- Activity: Everything from the first line of the material below through the line containing "[0x01, Word.lo n16, Word.hi n16]" must be retyped exactly, and nothing past it.

START Given information

/-! ## Encoding -/

/-- The bytes of an instruction, in ascending address order: the `encoding` column (R53). The prefix row's bytes
are those of the CB row its second byte selects (R191). -/
def encode : Instr → List Byte
  | .nop => [0x00]
  | .ld_bc_n16 n16 => [0x01, Word.lo n16, Word.hi n16]
  | .ld_mbc_a => [0x02]
  | .inc_bc => [0x03]
  | .inc_b => [0x04]
  | .dec_b => [0x05]
  | .ld_b_n8 n8 => [0x06, n8]
  | .rlca => [0x07]
  | .ld_ma16_sp a16 => [0x08, Word.lo a16, Word.hi a16]
  | .add_hl_bc => [0x09]
  | .ld_a_mbc => [0x0A]
  | .dec_bc => [0x0B]
  | .inc_c => [0x0C]
  | .dec_c => [0x0D]
  | .ld_c_n8 n8 => [0x0E, n8]
  | .rrca => [0x0F]
  | .stop n8 => [0x10, n8]
  | .ld_de_n16 n16 => [0x11, Word.lo n16, Word.hi n16]
  | .ld_mde_a => [0x12]
  | .inc_de => [0x13]
  | .inc_d => [0x14]
  | .dec_d => [0x15]
  | .ld_d_n8 n8 => [0x16, n8]
  | .rla => [0x17]
  | .jr_e8 e8 => [0x18, e8]
  | .add_hl_de => [0x19]
  | .ld_a_mde => [0x1A]
  | .dec_de => [0x1B]
  | .inc_e => [0x1C]
  | .dec_e => [0x1D]
  | .ld_e_n8 n8 => [0x1E, n8]
  | .rra => [0x1F]
  | .jr_nz_e8 e8 => [0x20, e8]
  | .ld_hl_n16 n16 => [0x21, Word.lo n16, Word.hi n16]
  | .ld_mhli_a => [0x22]
  | .inc_hl => [0x23]
  | .inc_h => [0x24]
  | .dec_h => [0x25]
  | .ld_h_n8 n8 => [0x26, n8]
  | .daa => [0x27]
  | .jr_z_e8 e8 => [0x28, e8]
  | .add_hl_hl => [0x29]
  | .ld_a_mhli => [0x2A]
  | .dec_hl => [0x2B]
  | .inc_l => [0x2C]
  | .dec_l => [0x2D]
  | .ld_l_n8 n8 => [0x2E, n8]
  | .cpl => [0x2F]
  | .jr_nc_e8 e8 => [0x30, e8]
  | .ld_sp_n16 n16 => [0x31, Word.lo n16, Word.hi n16]
  | .ld_mhld_a => [0x32]
  | .inc_sp => [0x33]
  | .inc_mhl => [0x34]
  | .dec_mhl => [0x35]
  | .ld_mhl_n8 n8 => [0x36, n8]
  | .scf => [0x37]
  | .jr_c_e8 e8 => [0x38, e8]
  | .add_hl_sp => [0x39]
  | .ld_a_mhld => [0x3A]
  | .dec_sp => [0x3B]
  | .inc_a => [0x3C]
  | .dec_a => [0x3D]
  | .ld_a_n8 n8 => [0x3E, n8]
  | .ccf => [0x3F]
  | .ld_b_b => [0x40]
  | .ld_b_c => [0x41]
  | .ld_b_d => [0x42]
  | .ld_b_e => [0x43]
  | .ld_b_h => [0x44]
  | .ld_b_l => [0x45]
  | .ld_b_mhl => [0x46]
  | .ld_b_a => [0x47]
  | .ld_c_b => [0x48]
  | .ld_c_c => [0x49]
  | .ld_c_d => [0x4A]
  | .ld_c_e => [0x4B]
  | .ld_c_h => [0x4C]
  | .ld_c_l => [0x4D]
  | .ld_c_mhl => [0x4E]
  | .ld_c_a => [0x4F]
  | .ld_d_b => [0x50]
  | .ld_d_c => [0x51]
  | .ld_d_d => [0x52]
  | .ld_d_e => [0x53]
  | .ld_d_h => [0x54]
  | .ld_d_l => [0x55]
  | .ld_d_mhl => [0x56]
  | .ld_d_a => [0x57]
  | .ld_e_b => [0x58]
  | .ld_e_c => [0x59]
  | .ld_e_d => [0x5A]
  | .ld_e_e => [0x5B]
  | .ld_e_h => [0x5C]
  | .ld_e_l => [0x5D]
  | .ld_e_mhl => [0x5E]
  | .ld_e_a => [0x5F]
  | .ld_h_b => [0x60]
  | .ld_h_c => [0x61]
  | .ld_h_d => [0x62]
  | .ld_h_e => [0x63]
  | .ld_h_h => [0x64]
  | .ld_h_l => [0x65]
  | .ld_h_mhl => [0x66]
  | .ld_h_a => [0x67]
  | .ld_l_b => [0x68]
  | .ld_l_c => [0x69]
  | .ld_l_d => [0x6A]
  | .ld_l_e => [0x6B]
  | .ld_l_h => [0x6C]
  | .ld_l_l => [0x6D]
  | .ld_l_mhl => [0x6E]
  | .ld_l_a => [0x6F]
  | .ld_mhl_b => [0x70]
  | .ld_mhl_c => [0x71]
  | .ld_mhl_d => [0x72]
  | .ld_mhl_e => [0x73]
  | .ld_mhl_h => [0x74]
  | .ld_mhl_l => [0x75]
  | .halt => [0x76]
  | .ld_mhl_a => [0x77]
  | .ld_a_b => [0x78]
  | .ld_a_c => [0x79]
  | .ld_a_d => [0x7A]
  | .ld_a_e => [0x7B]
  | .ld_a_h => [0x7C]
  | .ld_a_l => [0x7D]
  | .ld_a_mhl => [0x7E]
  | .ld_a_a => [0x7F]
  | .add_a_b => [0x80]
  | .add_a_c => [0x81]
  | .add_a_d => [0x82]
  | .add_a_e => [0x83]
  | .add_a_h => [0x84]
  | .add_a_l => [0x85]
  | .add_a_mhl => [0x86]
  | .add_a_a => [0x87]
  | .adc_a_b => [0x88]
  | .adc_a_c => [0x89]
  | .adc_a_d => [0x8A]
  | .adc_a_e => [0x8B]
  | .adc_a_h => [0x8C]
  | .adc_a_l => [0x8D]
  | .adc_a_mhl => [0x8E]
  | .adc_a_a => [0x8F]
  | .sub_b => [0x90]
  | .sub_c => [0x91]
  | .sub_d => [0x92]
  | .sub_e => [0x93]
  | .sub_h => [0x94]
  | .sub_l => [0x95]
  | .sub_mhl => [0x96]
  | .sub_a => [0x97]
  | .sbc_a_b => [0x98]
  | .sbc_a_c => [0x99]
  | .sbc_a_d => [0x9A]
  | .sbc_a_e => [0x9B]
  | .sbc_a_h => [0x9C]
  | .sbc_a_l => [0x9D]
  | .sbc_a_mhl => [0x9E]
  | .sbc_a_a => [0x9F]
  | .and_b => [0xA0]
  | .and_c => [0xA1]
  | .and_d => [0xA2]
  | .and_e => [0xA3]
  | .and_h => [0xA4]
  | .and_l => [0xA5]
  | .and_mhl => [0xA6]
  | .and_a => [0xA7]
  | .xor_b => [0xA8]
  | .xor_c => [0xA9]
  | .xor_d => [0xAA]
  | .xor_e => [0xAB]
  | .xor_h => [0xAC]
  | .xor_l => [0xAD]
  | .xor_mhl => [0xAE]
  | .xor_a => [0xAF]
  | .or_b => [0xB0]
  | .or_c => [0xB1]
  | .or_d => [0xB2]
  | .or_e => [0xB3]
  | .or_h => [0xB4]
  | .or_l => [0xB5]
  | .or_mhl => [0xB6]
  | .or_a => [0xB7]
  | .cp_b => [0xB8]
  | .cp_c => [0xB9]
  | .cp_d => [0xBA]
  | .cp_e => [0xBB]
  | .cp_h => [0xBC]
  | .cp_l => [0xBD]
  | .cp_mhl => [0xBE]
  | .cp_a => [0xBF]
  | .ret_nz => [0xC0]
  | .pop_bc => [0xC1]
  | .jp_nz_a16 a16 => [0xC2, Word.lo a16, Word.hi a16]
  | .jp_a16 a16 => [0xC3, Word.lo a16, Word.hi a16]
  | .call_nz_a16 a16 => [0xC4, Word.lo a16, Word.hi a16]
  | .push_bc => [0xC5]
  | .add_a_n8 n8 => [0xC6, n8]
  | .rst_0x00 => [0xC7]
  | .ret_z => [0xC8]
  | .ret => [0xC9]
  | .jp_z_a16 a16 => [0xCA, Word.lo a16, Word.hi a16]
  | .prefix_cb la => [0xCB, la]
  | .call_z_a16 a16 => [0xCC, Word.lo a16, Word.hi a16]
  | .call_a16 a16 => [0xCD, Word.lo a16, Word.hi a16]
  | .adc_a_n8 n8 => [0xCE, n8]
  | .rst_0x08 => [0xCF]
  | .ret_nc => [0xD0]
  | .pop_de => [0xD1]
  | .jp_nc_a16 a16 => [0xD2, Word.lo a16, Word.hi a16]
  | .unsupported_d3 => [0xD3]
  | .call_nc_a16 a16 => [0xD4, Word.lo a16, Word.hi a16]
  | .push_de => [0xD5]
  | .sub_n8 n8 => [0xD6, n8]
  | .rst_0x10 => [0xD7]
  | .ret_c => [0xD8]
  | .reti => [0xD9]
  | .jp_c_a16 a16 => [0xDA, Word.lo a16, Word.hi a16]
  | .unsupported_db => [0xDB]
  | .call_c_a16 a16 => [0xDC, Word.lo a16, Word.hi a16]
  | .unsupported_dd => [0xDD]
  | .sbc_a_n8 n8 => [0xDE, n8]
  | .rst_0x18 => [0xDF]
  | .ldh_ma8_a a8 => [0xE0, a8]
  | .pop_hl => [0xE1]
  | .ld_mc_a => [0xE2]
  | .unsupported_e3 => [0xE3]
  | .unsupported_e4 => [0xE4]
  | .push_hl => [0xE5]
  | .and_n8 n8 => [0xE6, n8]
  | .rst_0x20 => [0xE7]
  | .add_sp_e8 e8 => [0xE8, e8]
  | .jp_hl => [0xE9]
  | .ld_ma16_a a16 => [0xEA, Word.lo a16, Word.hi a16]
  | .unsupported_eb => [0xEB]
  | .unsupported_ec => [0xEC]
  | .unsupported_ed => [0xED]
  | .xor_n8 n8 => [0xEE, n8]
  | .rst_0x28 => [0xEF]
  | .ldh_a_ma8 a8 => [0xF0, a8]
  | .pop_af => [0xF1]
  | .ld_a_mc => [0xF2]
  | .di => [0xF3]
  | .unsupported_f4 => [0xF4]
  | .push_af => [0xF5]
  | .or_n8 n8 => [0xF6, n8]
  | .rst_0x30 => [0xF7]
  | .ld_hl_sp_e8 e8 => [0xF8, e8]
  | .ld_sp_hl => [0xF9]
  | .ld_a_ma16 a16 => [0xFA, Word.lo a16, Word.hi a16]
  | .ei => [0xFB]
  | .unsupported_fc => [0xFC]
  | .unsupported_fd => [0xFD]
  | .cp_n8 n8 => [0xFE, n8]
  | .rst_0x38 => [0xFF]
  | .rlc_b => [0xCB, 0x00]
  | .rlc_c => [0xCB, 0x01]
  | .rlc_d => [0xCB, 0x02]
  | .rlc_e => [0xCB, 0x03]
  | .rlc_h => [0xCB, 0x04]
  | .rlc_l => [0xCB, 0x05]
  | .rlc_mhl => [0xCB, 0x06]
  | .rlc_a => [0xCB, 0x07]
  | .rrc_b => [0xCB, 0x08]
  | .rrc_c => [0xCB, 0x09]
  | .rrc_d => [0xCB, 0x0A]
  | .rrc_e => [0xCB, 0x0B]
  | .rrc_h => [0xCB, 0x0C]
  | .rrc_l => [0xCB, 0x0D]
  | .rrc_mhl => [0xCB, 0x0E]
  | .rrc_a => [0xCB, 0x0F]
  | .rl_b => [0xCB, 0x10]
  | .rl_c => [0xCB, 0x11]
  | .rl_d => [0xCB, 0x12]
  | .rl_e => [0xCB, 0x13]
  | .rl_h => [0xCB, 0x14]
  | .rl_l => [0xCB, 0x15]
  | .rl_mhl => [0xCB, 0x16]
  | .rl_a => [0xCB, 0x17]
  | .rr_b => [0xCB, 0x18]
  | .rr_c => [0xCB, 0x19]
  | .rr_d => [0xCB, 0x1A]
  | .rr_e => [0xCB, 0x1B]
  | .rr_h => [0xCB, 0x1C]
  | .rr_l => [0xCB, 0x1D]
  | .rr_mhl => [0xCB, 0x1E]
  | .rr_a => [0xCB, 0x1F]
  | .sla_b => [0xCB, 0x20]
  | .sla_c => [0xCB, 0x21]
  | .sla_d => [0xCB, 0x22]
  | .sla_e => [0xCB, 0x23]
  | .sla_h => [0xCB, 0x24]
  | .sla_l => [0xCB, 0x25]
  | .sla_mhl => [0xCB, 0x26]
  | .sla_a => [0xCB, 0x27]
  | .sra_b => [0xCB, 0x28]
  | .sra_c => [0xCB, 0x29]
  | .sra_d => [0xCB, 0x2A]
  | .sra_e => [0xCB, 0x2B]
  | .sra_h => [0xCB, 0x2C]
  | .sra_l => [0xCB, 0x2D]
  | .sra_mhl => [0xCB, 0x2E]
  | .sra_a => [0xCB, 0x2F]
  | .swap_b => [0xCB, 0x30]
  | .swap_c => [0xCB, 0x31]
  | .swap_d => [0xCB, 0x32]
  | .swap_e => [0xCB, 0x33]
  | .swap_h => [0xCB, 0x34]
  | .swap_l => [0xCB, 0x35]
  | .swap_mhl => [0xCB, 0x36]
  | .swap_a => [0xCB, 0x37]
  | .srl_b => [0xCB, 0x38]
  | .srl_c => [0xCB, 0x39]
  | .srl_d => [0xCB, 0x3A]
  | .srl_e => [0xCB, 0x3B]
  | .srl_h => [0xCB, 0x3C]
  | .srl_l => [0xCB, 0x3D]
  | .srl_mhl => [0xCB, 0x3E]
  | .srl_a => [0xCB, 0x3F]
  | .bit_0_b => [0xCB, 0x40]
  | .bit_0_c => [0xCB, 0x41]
  | .bit_0_d => [0xCB, 0x42]
  | .bit_0_e => [0xCB, 0x43]
  | .bit_0_h => [0xCB, 0x44]
  | .bit_0_l => [0xCB, 0x45]
  | .bit_0_mhl => [0xCB, 0x46]
  | .bit_0_a => [0xCB, 0x47]
  | .bit_1_b => [0xCB, 0x48]
  | .bit_1_c => [0xCB, 0x49]
  | .bit_1_d => [0xCB, 0x4A]
  | .bit_1_e => [0xCB, 0x4B]
  | .bit_1_h => [0xCB, 0x4C]
  | .bit_1_l => [0xCB, 0x4D]
  | .bit_1_mhl => [0xCB, 0x4E]
  | .bit_1_a => [0xCB, 0x4F]
  | .bit_2_b => [0xCB, 0x50]
  | .bit_2_c => [0xCB, 0x51]
  | .bit_2_d => [0xCB, 0x52]
  | .bit_2_e => [0xCB, 0x53]
  | .bit_2_h => [0xCB, 0x54]
  | .bit_2_l => [0xCB, 0x55]
  | .bit_2_mhl => [0xCB, 0x56]
  | .bit_2_a => [0xCB, 0x57]
  | .bit_3_b => [0xCB, 0x58]
  | .bit_3_c => [0xCB, 0x59]
  | .bit_3_d => [0xCB, 0x5A]
  | .bit_3_e => [0xCB, 0x5B]
  | .bit_3_h => [0xCB, 0x5C]
  | .bit_3_l => [0xCB, 0x5D]
  | .bit_3_mhl => [0xCB, 0x5E]
  | .bit_3_a => [0xCB, 0x5F]
  | .bit_4_b => [0xCB, 0x60]
  | .bit_4_c => [0xCB, 0x61]
  | .bit_4_d => [0xCB, 0x62]
  | .bit_4_e => [0xCB, 0x63]
  | .bit_4_h => [0xCB, 0x64]
  | .bit_4_l => [0xCB, 0x65]
  | .bit_4_mhl => [0xCB, 0x66]
  | .bit_4_a => [0xCB, 0x67]
  | .bit_5_b => [0xCB, 0x68]
  | .bit_5_c => [0xCB, 0x69]
  | .bit_5_d => [0xCB, 0x6A]
  | .bit_5_e => [0xCB, 0x6B]
  | .bit_5_h => [0xCB, 0x6C]
  | .bit_5_l => [0xCB, 0x6D]
  | .bit_5_mhl => [0xCB, 0x6E]
  | .bit_5_a => [0xCB, 0x6F]
  | .bit_6_b => [0xCB, 0x70]
  | .bit_6_c => [0xCB, 0x71]
  | .bit_6_d => [0xCB, 0x72]
  | .bit_6_e => [0xCB, 0x73]
  | .bit_6_h => [0xCB, 0x74]
  | .bit_6_l => [0xCB, 0x75]
  | .bit_6_mhl => [0xCB, 0x76]
  | .bit_6_a => [0xCB, 0x77]
  | .bit_7_b => [0xCB, 0x78]
  | .bit_7_c => [0xCB, 0x79]
  | .bit_7_d => [0xCB, 0x7A]
  | .bit_7_e => [0xCB, 0x7B]
  | .bit_7_h => [0xCB, 0x7C]
  | .bit_7_l => [0xCB, 0x7D]
  | .bit_7_mhl => [0xCB, 0x7E]
  | .bit_7_a => [0xCB, 0x7F]
  | .res_0_b => [0xCB, 0x80]
  | .res_0_c => [0xCB, 0x81]
  | .res_0_d => [0xCB, 0x82]
  | .res_0_e => [0xCB, 0x83]
  | .res_0_h => [0xCB, 0x84]
  | .res_0_l => [0xCB, 0x85]
  | .res_0_mhl => [0xCB, 0x86]
  | .res_0_a => [0xCB, 0x87]
  | .res_1_b => [0xCB, 0x88]
  | .res_1_c => [0xCB, 0x89]
  | .res_1_d => [0xCB, 0x8A]
  | .res_1_e => [0xCB, 0x8B]
  | .res_1_h => [0xCB, 0x8C]
  | .res_1_l => [0xCB, 0x8D]
  | .res_1_mhl => [0xCB, 0x8E]
  | .res_1_a => [0xCB, 0x8F]
  | .res_2_b => [0xCB, 0x90]
  | .res_2_c => [0xCB, 0x91]
  | .res_2_d => [0xCB, 0x92]
  | .res_2_e => [0xCB, 0x93]
  | .res_2_h => [0xCB, 0x94]
  | .res_2_l => [0xCB, 0x95]
  | .res_2_mhl => [0xCB, 0x96]
  | .res_2_a => [0xCB, 0x97]
  | .res_3_b => [0xCB, 0x98]
  | .res_3_c => [0xCB, 0x99]
  | .res_3_d => [0xCB, 0x9A]
  | .res_3_e => [0xCB, 0x9B]
  | .res_3_h => [0xCB, 0x9C]
  | .res_3_l => [0xCB, 0x9D]
  | .res_3_mhl => [0xCB, 0x9E]
  | .res_3_a => [0xCB, 0x9F]
  | .res_4_b => [0xCB, 0xA0]
  | .res_4_c => [0xCB, 0xA1]
  | .res_4_d => [0xCB, 0xA2]
  | .res_4_e => [0xCB, 0xA3]
  | .res_4_h => [0xCB, 0xA4]
  | .res_4_l => [0xCB, 0xA5]
  | .res_4_mhl => [0xCB, 0xA6]
  | .res_4_a => [0xCB, 0xA7]
  | .res_5_b => [0xCB, 0xA8]
  | .res_5_c => [0xCB, 0xA9]
  | .res_5_d => [0xCB, 0xAA]
  | .res_5_e => [0xCB, 0xAB]
  | .res_5_h => [0xCB, 0xAC]
  | .res_5_l => [0xCB, 0xAD]
  | .res_5_mhl => [0xCB, 0xAE]
  | .res_5_a => [0xCB, 0xAF]
  | .res_6_b => [0xCB, 0xB0]
  | .res_6_c => [0xCB, 0xB1]
  | .res_6_d => [0xCB, 0xB2]
  | .res_6_e => [0xCB, 0xB3]
  | .res_6_h => [0xCB, 0xB4]
  | .res_6_l => [0xCB, 0xB5]
  | .res_6_mhl => [0xCB, 0xB6]
  | .res_6_a => [0xCB, 0xB7]
  | .res_7_b => [0xCB, 0xB8]
  | .res_7_c => [0xCB, 0xB9]
  | .res_7_d => [0xCB, 0xBA]
  | .res_7_e => [0xCB, 0xBB]
  | .res_7_h => [0xCB, 0xBC]
  | .res_7_l => [0xCB, 0xBD]
  | .res_7_mhl => [0xCB, 0xBE]
  | .res_7_a => [0xCB, 0xBF]
  | .set_0_b => [0xCB, 0xC0]
  | .set_0_c => [0xCB, 0xC1]
  | .set_0_d => [0xCB, 0xC2]
  | .set_0_e => [0xCB, 0xC3]
  | .set_0_h => [0xCB, 0xC4]
  | .set_0_l => [0xCB, 0xC5]
  | .set_0_mhl => [0xCB, 0xC6]
  | .set_0_a => [0xCB, 0xC7]
  | .set_1_b => [0xCB, 0xC8]
  | .set_1_c => [0xCB, 0xC9]
  | .set_1_d => [0xCB, 0xCA]
  | .set_1_e => [0xCB, 0xCB]
  | .set_1_h => [0xCB, 0xCC]
  | .set_1_l => [0xCB, 0xCD]
  | .set_1_mhl => [0xCB, 0xCE]
  | .set_1_a => [0xCB, 0xCF]
  | .set_2_b => [0xCB, 0xD0]
  | .set_2_c => [0xCB, 0xD1]
  | .set_2_d => [0xCB, 0xD2]
  | .set_2_e => [0xCB, 0xD3]
  | .set_2_h => [0xCB, 0xD4]
  | .set_2_l => [0xCB, 0xD5]
  | .set_2_mhl => [0xCB, 0xD6]
  | .set_2_a => [0xCB, 0xD7]
  | .set_3_b => [0xCB, 0xD8]
  | .set_3_c => [0xCB, 0xD9]
  | .set_3_d => [0xCB, 0xDA]
  | .set_3_e => [0xCB, 0xDB]
  | .set_3_h => [0xCB, 0xDC]
  | .set_3_l => [0xCB, 0xDD]
  | .set_3_mhl => [0xCB, 0xDE]
  | .set_3_a => [0xCB, 0xDF]
  | .set_4_b => [0xCB, 0xE0]
  | .set_4_c => [0xCB, 0xE1]
  | .set_4_d => [0xCB, 0xE2]
  | .set_4_e => [0xCB, 0xE3]
  | .set_4_h => [0xCB, 0xE4]
  | .set_4_l => [0xCB, 0xE5]
  | .set_4_mhl => [0xCB, 0xE6]
  | .set_4_a => [0xCB, 0xE7]
  | .set_5_b => [0xCB, 0xE8]
  | .set_5_c => [0xCB, 0xE9]
  | .set_5_d => [0xCB, 0xEA]
  | .set_5_e => [0xCB, 0xEB]
  | .set_5_h => [0xCB, 0xEC]
  | .set_5_l => [0xCB, 0xED]
  | .set_5_mhl => [0xCB, 0xEE]
  | .set_5_a => [0xCB, 0xEF]
  | .set_6_b => [0xCB, 0xF0]
  | .set_6_c => [0xCB, 0xF1]
  | .set_6_d => [0xCB, 0xF2]
  | .set_6_e => [0xCB, 0xF3]
  | .set_6_h => [0xCB, 0xF4]
  | .set_6_l => [0xCB, 0xF5]
  | .set_6_mhl => [0xCB, 0xF6]
  | .set_6_a => [0xCB, 0xF7]
  | .set_7_b => [0xCB, 0xF8]
  | .set_7_c => [0xCB, 0xF9]
  | .set_7_d => [0xCB, 0xFA]
  | .set_7_e => [0xCB, 0xFB]
  | .set_7_h => [0xCB, 0xFC]
  | .set_7_l => [0xCB, 0xFD]
  | .set_7_mhl => [0xCB, 0xFE]
  | .set_7_a => [0xCB, 0xFF]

END Given information

- Answer section:
/-! ## Encoding -/

/-- The bytes of an instruction, in ascending address order: the `encoding` column (R53). The prefix row's bytes
are those of the CB row its second byte selects (R191). -/
def encode : Instr → List Byte
  | .nop => [0x00]
  | .ld_bc_n16 n16 => [0x01, Word.lo n16, Word.hi n16]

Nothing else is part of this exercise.